[WORK ITEM]: Please take the lines from the one holding "64 s.t.jump, jump" through the one holding "cells (R59–R62) -/" in the data below and copy them exactly.
*** INPUT RECORDS ***
-- ==== Sys2Proof/Machine/Time.lean ====
section
/-! DEFINITION. Clocks and machine time: REFCLK and MARK, SYNC cells, steering, root election, joining, and the tick. -/
namespace Sys2Proof.Machine

/-! ### Detectors of time (R85) -/

/-- Loss of lock: detector 11, its count and its event bit (R46, R56, R85). -/
def lossOfLock (inj : Bool) (s : State) : State :=
  let s := evI R.mtcEvents 0 7 inj (cnt R.mtcLockCount s)
  raise { i := 11, inj := inj, code := rfld s R.mtcEvents 7 0 } s

/-- The steering limit: detector 12, its count and its event bit (R85). -/
def steerLimit (inj : Bool) (parent : Nat) (e : Int) (s : State) : State :=
  raise { i := 12, inj := inj, port := parent, engine := rfld s (R.prtPeer parent) 12 0, addr := (BitVec.ofInt 64 e).toNat }
    (evI R.mtcEvents 1 7 inj (cnt R.mtcSteerCount s))

/-- The rack scope is rack-locked in configuration (MTC_MODE.RACK_MODE). -/
def rackLocked (s : State) : Bool := rbit s R.mtcMode 0

/-- The engine is the rack root, or the machine root, as it now takes itself to be. -/
def isRackRoot (s : State) : Bool := rbit s R.mtcStatus 5
def isMachRoot (s : State) : Bool := rbit s R.mtcStatus 6

/-- The engine applies MARK: rack-locked racks, and the configured rack root of a link-steered rack under a rack-locked
machine (Table 2.3). -/
def appliesMark (s : State) : Bool :=
  rackLocked s || (rbit s R.mtcMode 1 && rfld s R.mtcRackRoot 12 0 == ownId s && ownId s != 0x1FFF)

/-- The parent port of the scope the engine follows (R69); 31 for none. -/
def parentPort (s : State) : Nat :=
  if isRackRoot s then (if isMachRoot s then 31 else s.roots.machParent) else s.roots.rackParent

/-- A sample is evaluated under R58 instead of steering. -/
def sampleLocked (s : State) : Bool :=
  if isRackRoot s then rbit s R.mtcMode 1 else rackLocked s && !rbit s R.mtcStatus 3

/-! ### The counter (R51, R63) -/

/-- A forward jump of the MTC made on this tick (R51, R80). -/
def jumpNow (k : Nat) (s : State) : State :=
  if k = 0 then s
  else
    let s := ev R.mtcEvents 3 { s with map := { s.map with jumped := true } }
    { s with t := { s.t with mtc := s.t.mtc + BitVec.ofNat 64 k, jumpFrom := some s.t.mtc } }

/-- A jump decided for the next tick, which then advances by e + 1 (R63). -/
def startJump (k : Nat) (s : State) : State :=
  { s with t := { s.t with jump := k + 1, hold := none, corr := 0 } }

/-- A first sample waits for nothing more: its jump or hold is complete and, in rack-locked mode, the first MARK has been
accepted and the jump decided for the next one made (R75). -/
def joinReady (s : State) : Bool :=
  s.roots.joinAfter && (!sampleLocked s || (s.clk.markSeen && s.clk.bigJump == 0))

/-- A pending correction is at work: in rack-locked mode no steering applies (R58). -/
def steers (s : State) : Bool := s.t.corr != 0 && !sampleLocked s

/-- A hold of `k` ticks (R63); it replaces a hold in progress. -/
def startHold (k : Nat) (s : State) : State :=
  { s with t := { s.t with hold := some k, jump := 0, corr := 0 } }

/-- The MTC resumes counting after a hold; a first sample is then applied (R75). -/
def endHold (s : State) : State :=
  let s := { s with t := { s.t with hold := none } }
  if joinReady s then setJoined s else s

/-- A hold has no ticks left. -/
def holdDone (s : State) : Bool := s.t.hold == some 0

/-- One tick of the counter (R51, R63). -/
def tickTime (s : State) : State :=
  let s := if holdDone s then endHold s else s
  let s := { s with t := { s.t with ticks := s.t.ticks + 1, jumpFrom := none } }
  let b := decide (s.t.ticks % 1024 = 0) && steers s
  match s.t.hold with
  | some k => { s with t := { s.t with hold := some (k - 1) } }
  | none =>
    if s.t.jump ≠ 0 then
      let old := s.t.mtc
      let s := ev R.mtcEvents 3 { s with
        t := { s.t with mtc := s.t.mtc + BitVec.ofNat 64 s.t.jump, jump := 0, jumpFrom := some old }
        map := { s.map with jumped := true } }
      if joinReady s then setJoined s else s
    else if b && decide (0 < s.t.corr) then { s with t := { s.t with mtc := s.t.mtc + 2, corr := s.t.corr - 1 } }
    else if b && decide (s.t.corr < 0) then { s with t := { s.t with corr := s.t.corr + 1 } }
    else { s with t := { s.t with mtc := s.t.mtc + 1 } }

/-! ### SYNC cells (R59–R62) -/

/-- The ports that exchange SYNC: BRD, RCK, OPT. -/
def syncPorts : List Nat := range 4 18 ++ range 21 30

/-- FLAGS of a SYNC (Table 2.2, R566). -/
def syncFlags (s : State) : Nat :=
  b2n (rbit s R.mtcStatus 0) + 2 * b2n (rbit s R.mtcMode 0) + 4 * b2n (rbit s R.mtcMode 1)
    + 8 * b2n (rbit s R.mtcMode 2) + 16 * b2n (rbit s R.mtcStatus 1) + 32 * b2n s.t.hold.isSome
    + 64 * b2n (awlArmed s 11 || awlArmed s 12)

/-- A SYNC payload before its stamps, which the port writes as the first byte leaves (R61, Table 2.2). -/
def syncPayload (s : State) (seq : Nat) : List Byte :=
  pad64 (bytesBE 24 0 ++ bytesBE 2 (rfld s R.mtcRoots 12 0) ++ bytesBE 1 s.roots.rackDist
    ++ bytesBE 2 (rfld s R.mtcRoots 28 16) ++ bytesBE 1 s.roots.machDist ++ bytesBE 1 (syncFlags s)
    ++ bytesBE 1 seq ++ bytesBE 1 (rfld s R.glbPosition 13 8))

/-- Queue one SYNC on port `n`; one that finds the VC3 queue full is lost and SEQ does not advance (R59, R60). -/
def syncQueue (n : Nat) (s : State) : State :=
  if (port s n).st == .active then
    (if 0 < queueFree s n .vc3 then
      let c : Cell :=
        { welt := mkWelt (rfld s (R.prtPeer n) 12 0) (ownId s) s.ep.inj 3 8 0 0 0 0 0 0
          payload := syncPayload s (port s n).seq }
      enqueue n .vc3 c (modPort n (fun p => { p with seq := (p.seq + 1) % 256 }) s)
    else s)
  else s

/-- The stamps of a SYNC on the tick its first byte is handed over (R61); RESIDENCE is 0 where ECHO_TX is 0 (Table 2.2). -/
def syncStamp (n : Nat) (c : Cell) (s : State) : Cell :=
  let e : Nat × Nat := match (port s n).echo with
    | some (tx, rx) => if tx = 0 then (0, 0) else (tx.toNat, (s.t.mtc - rx).toNat)
    | none => (0, 0)
  { c with payload := patch c.payload 0 (bytesBE 8 (mtcN s) ++ bytesBE 8 e.1 ++ bytesBE 8 e.2) }

/-! ### Root choice (R67–R71) -/

/-- The offers held, with their ports, that a test keeps. -/
def offers (s : State) (keep : Offer → Bool) : List (Nat × Offer) :=
  syncPorts.filterMap (fun n => match (port s n).offer with
    | some o => if keep o then some (n, o) else none
    | none => none)

/-- What a port announces at one scope: a root, and its distance from it. -/
structure Ann where
  port : Nat
  root : Nat
  dist : Nat
  /-- local_ticks of the SYNC that announced it -/
  heard : Nat
  /-- the announcing engine had joined -/
  joined : Bool
  deriving DecidableEq, Repr

/-- What an offer announces at rack scope. -/
def rackAnn (x : Nat × Offer) : Ann :=
  { port := x.1, root := x.2.rackRoot, dist := x.2.rackDist, heard := x.2.heard, joined := x.2.flags.testBit 0 }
*** End of INPUT RECORDS ***
[RESULT]:
        t := { s.t with mtc := s.t.mtc + BitVec.ofNat 64 s.t.jump, jump := 0, jumpFrom := some old }
        map := { s.map with jumped := true } }
      if joinReady s then setJoined s else s
    else if b && decide (0 < s.t.corr) then { s with t := { s.t with mtc := s.t.mtc + 2, corr := s.t.corr - 1 } }
    else if b && decide (s.t.corr < 0) then { s with t := { s.t with corr := s.t.corr + 1 } }
    else { s with t := { s.t with mtc := s.t.mtc + 1 } }

/-! ### SYNC cells (R59–R62) -/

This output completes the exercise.